Мальчик сидит, склонив голову над тетрадкой в три косых, в руке у него неувлажненная в отличие от его огорченных глаз ручка с пером «рондо», на которое, кстати, то есть некстати, всегда уходит много чернил, но у него есть еще только «гусиная лапка», а «гусиной лапкой» разрешают писать с пятого класса, а он пока — во втором, и вот, по глупости, по собственной детской беспечности, сидит он среди макающего класса, и всем все разрешают макать, а ему — не разрешают, а его шантажирует — но он-то не понимает этого — высокая седая учительница, потому что она его ненавидит.
— Н-на! — рявкает учительница и с отвращением толкает ему на парту свою непроливайку, да так резко, что из непроливайки — из непроливайки! выскакивает несколько изумленных таким случаем капель, радостно сплющиваясь о чистый лист его тетрадки…
— Только я специально для тебя повторять не буду! — победно говорит она. — Так что двойку свою ты все равно у меня получишь!
Нет. Не получит. Он знает это стихотворение наизусть, а проблемы безударных гласных — этого заповедного кошмара одной шестой части суши для него вообще не существует. И он торопится, промокнув веселые кляксы и не успевая промокать капающие слезы, догнать своих товарищей, с большинством из которых ему проучиться до школьного конца.
…ста-ру-ха… в… боль-ших ру-ка-ви-цах… это варежки такие… знаем-знаем!.. со-суль-ки у ней на рес-ни-цах запятая и тире… вы этого еще не проходили… с мо-ро-зу должно по-ла-гать…
Не помню уже, когда я увидел впервые эту странную птицу, то ли тогда, в детстве, то ли недавно, то ли на картинке видел, то ли она все время летала по этому рассказу? Но вроде бы не летала… Называется птица — удод. Со стоячим хохолком, когда сидит, с прижатым — когда летит. Красивая. Редко прилетающая. А раз редко прилетающая и красивая, значит, в детстве я ее видел. Когда же еще, если не в детстве? И прилетала она, и кричала, как полагается удодам, своим нехорошим криком: «Худо тут! Худо тут!» Прилетела неизвестно откуда, села и кричит: «Худо тут! Худо тут!»… Нет, все-таки не могу сказать — то ли тогда, то ли сейчас. Но, в общем, кричит. Скорей, тогда… Худо тут!.. Худо тут!..
Чего ж худого? Детство. Школа. Отрочество.

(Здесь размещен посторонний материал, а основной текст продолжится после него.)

-- ==== Sys2Proof/Tests/Slice0.lean ====
section
/-! SUPPORT. Tests of single steps and witnesses that every obligation's hypotheses can be met. Expected results come from
95_test_vectors.md (a theorem's name ends in the vector's id), from 30_encoding.md R105 and R106, or from the worked examples
of that file's part 1. -/

namespace Sys2Proof.Tests

open Sys2Proof.Machine Sys2Proof.Safety

/-! Helpers: the default start state of 95_test_vectors.md section 0, bytes stored behind bus addresses, and one run. -/

/-- The six flags `N V D I Z C`, first letter first, in the normal form of U and B. -/
def flags (x : BitVec 6) : Status :=
  { n := x.getLsbD 5, v := x.getLsbD 4, u := true, b := false, d := x.getLsbD 3, i := x.getLsbD 2, z := x.getLsbD 1
    c := x.getLsbD 0 }

/-- Bytes stored behind bus addresses. -/
def storing : List (Addr × Byte) → State → State
  | [], s => s
  | (a, v) :: rest, s => storing rest (placeByte a v s)

/-- The default start state with an instruction's bytes at `pc`. -/
def vecStart (pc : Addr) (bytes : List Byte) : State := placeBytes pc bytes { State.reset with pc := pc, cyc := 0 }

/-- The result is a next state that passes. -/
def passes (r : Res State) (ok : State → Bool) : Bool :=
  match r with
  | .next t => ok t
  | .fault _ => false
  | .refused _ => false

/-- The result is this fault. -/
def stops {α : Type} (r : Res α) (f : Fault) : Bool :=
  match r with
  | .next _ => false
  | .fault e => decide (e = f)
  | .refused _ => false

/-- One processor tick. -/
def oneTick (s : State) (ok : State → Bool) : Bool := passes (tick s) ok

/-- A bus access of a sequence: a write, or a read and the byte it answers. -/
inductive BusOp where
  | w (a : Addr) (v : Byte)
  | r (a : Addr) (v : Byte)
  deriving DecidableEq, Repr

/-- The accesses in order, each read answering the byte named. -/
def busOps : List BusOp → State → (State → Bool) → Bool
  | [], s, ok => ok s
  | .w a v :: rest, s, ok => passes (busWrite a v s) fun t => busOps rest t ok
  | .r a v :: rest, s, ok =>
    match busRead a s with
    | .next (b, t) => decide (b = v) && busOps rest t ok
    | .fault _ => false
    | .refused _ => false

/-- Every listed word decodes to its instruction with nothing left. -/
def decodesAll (l : List (List Byte × Instr)) : Bool :=
  l.all fun c => match decode c.1 with | .ok (i, rest) => decide (i = c.2) && decide (rest = []) | .error _ => false

/-- The machine with no cartridge. -/
def noCart : State := State.reset.setCart none

/-- The machine with a cartridge that has no graphics bank. -/
def noChr : State := State.reset.setCart (some { blankCartridge with chrBanks := 0 })

/-- The machine with its VTU's `v` at a value. -/
def atV (v : Loopy) (s : State) : State := s.setVtu { s.vtu with v := v }

/-! Well-formedness: an ill-formed term for each check, refused. Every value of an instruction's operand fits its field, so no
instruction is ill-formed. -/

theorem test_wf_blank : blankCartridge.wf := ⟨memWf_nil _, memWf_nil _, memWf_nil _⟩
theorem test_wf_refuses_prg_beyond_one_bank :
    ¬ ({ blankCartridge with prgBanks := .one, prg := [(0x4000, 1#8)] } : Cartridge).wf := by decide
theorem test_wf_refuses_prg_beyond_two_banks :
    ¬ ({ blankCartridge with prg := [(0x8000, 1#8)] } : Cartridge).wf := by decide
theorem test_wf_refuses_listed_zero : ¬ ({ blankCartridge with prg := [(5, 0#8)] } : Cartridge).wf := by decide
theorem test_wf_refuses_falling_indices :
    ¬ ({ blankCartridge with prg := [(5, 1#8), (4, 1#8)] } : Cartridge).wf := by decide
theorem test_wf_refuses_repeated_index :
    ¬ ({ blankCartridge with prg := [(5, 1#8), (5, 1#8)] } : Cartridge).wf := by decide
theorem test_wf_refuses_chr_beyond_banks : ¬ ({ blankCartridge with chr := [(0x2000, 1#8)] } : Cartridge).wf := by decide
theorem test_wf_refuses_long_trainer : ¬ ({ blankCartridge with trainerBlock := [(512, 1#8)] } : Cartridge).wf := by decide
theorem test_launch_refuses_ram_beyond_size :
    ¬ ({ recommendedLaunch blankCartridge with ram := [(0x800, 1#8)] } : Launch).wf := by decide
theorem test_launch_refuses_xram_beyond_size :
    ¬ ({ recommendedLaunch blankCartridge with xram := [(0x4000, 1#8)] } : Launch).wf := by decide
theorem test_launch_refuses_nt_beyond_size :
    ¬ ({ recommendedLaunch blankCartridge with nt := [(0x800, 1#8)] } : Launch).wf := by decide
theorem test_launch_refuses_pal_beyond_size :
    ¬ ({ recommendedLaunch blankCartridge with pal := [(0x20, 1#8)] } : Launch).wf := by decide
theorem test_launch_refuses_oam_beyond_size :
    ¬ ({ recommendedLaunch blankCartridge with oam := [(0x100, 1#8)] } : Launch).wf := by decide
theorem test_launch_refuses_bad_cartridge :
    ¬ (recommendedLaunch { blankCartridge with chrBanks := 0, chr := [(0, 1#8)] }).wf := by decide
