/-- The first poisoned byte of what a vector instruction loads, as a report names it, with the memory word it lies in. -/
def loadPoison (s : State) (ag : Agent) (e : VEntry) : Option (ErrLoc × Option TestUnit) :=
  (loadSpans s ag e).findSome? (fun q =>
    let (common, el, a, n) := q
    if !common then
      if (s.ct ag).locPoisoned a n then some (sramLoc e.ctx.pc el a, some (.word (.loc ag) a n)) else none
    else
      match e.instr, partNo s ag with
      | .vamo _, some p => if homePoisoned s p a n then some (sramLoc e.ctx.pc el a, some (.word (.home p) a n)) else none
      | _, _ => (vecPoisoned s ag a n).map (fun b => (sramLoc e.ctx.pc el b.1, some (.word b.2 b.1 1))))

/-- The physical lane on which the first execution computes logical lane `l` of a group: the spare, number 32, in the place
of a lane for which it is steered in (R398). -/
def firstLane (k : Core) (grp l : Nat) : Nat := if k.spare.get (Fin.ofNat 8 grp) = some l then 32 else l

/-- The physical lane on which the second execution computes it: the next lane of the group, the spare after the last; with
the spare steered in the shift wraps round within the 32 working lanes (R394). -/
def secondLane (k : Core) (grp l : Nat) : Nat :=
  match k.spare.get (Fin.ofNat 8 grp) with
  | none => l + 1
  | some _ => firstLane k grp ((l + 1) % 32)

/-- The place of an element in error in the register slice of a logical lane: the physical group, and the lane or the spare (R112,
Table 27.3). -/
def sliceLoc (k : Core) (pc : W64) (l elem : Nat) : ErrLoc :=
  let grp := k.groupAt (l / 32)
  ⟨0, grp, firstLane k grp (l % 32), elem, pc, 0⟩

/-- The first register with an error that a vector instruction reads: a lane of a vector register in which an element lies that it needs,
or a predicate. Of a batched register a copy reads the lift frame. -/
def registerPoison (s : State) (ag : Agent) (e : VEntry) : Option (ErrLoc × Option TestUnit) :=
  let c := s.ct ag
  if c.regBad = [] then none
  else
    match formOf e.instr, fieldsOf e.instr with
    | some m, some f =>
      let a := lanes s ag
      let ts := readTouches e.instr m f e.ctx a (entryCt a m f e.ctx c)
      c.regBad.findSome? (fun b => match b with
        | .v r l => if e.ctx.batched (.v r .one) then none
            else (ts.findSome? (fun t => t.elemAt a r l)).map (fun el => (sliceLoc (s.cores.get (coreOf ag)) e.ctx.pc l el, none))
        | .p r => if (vecReads m f).contains (.p r) && !e.ctx.batched (.p r) then some (⟨6, 0, 0, e.ctx.vstart, e.ctx.pc, 0⟩, none)
            else none
        | _ => none)
    | _, _ => none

Будь же оно проклято, это детство, будь она проклята, эта школа… Или, лучше сказать: детство-детство, будь ты проклято. Школа-школа, будь проклята и ты. Будьте прокляты все вы, зачем-то ставшие учителями, будьте прокляты вы, зачем-то ставшие учениками, будь проклят и я, и я, наконец! Но только не она… та девочка… которая нет-нет и появится из закоулочного сквозняка… из полуслезы… из светлого лета…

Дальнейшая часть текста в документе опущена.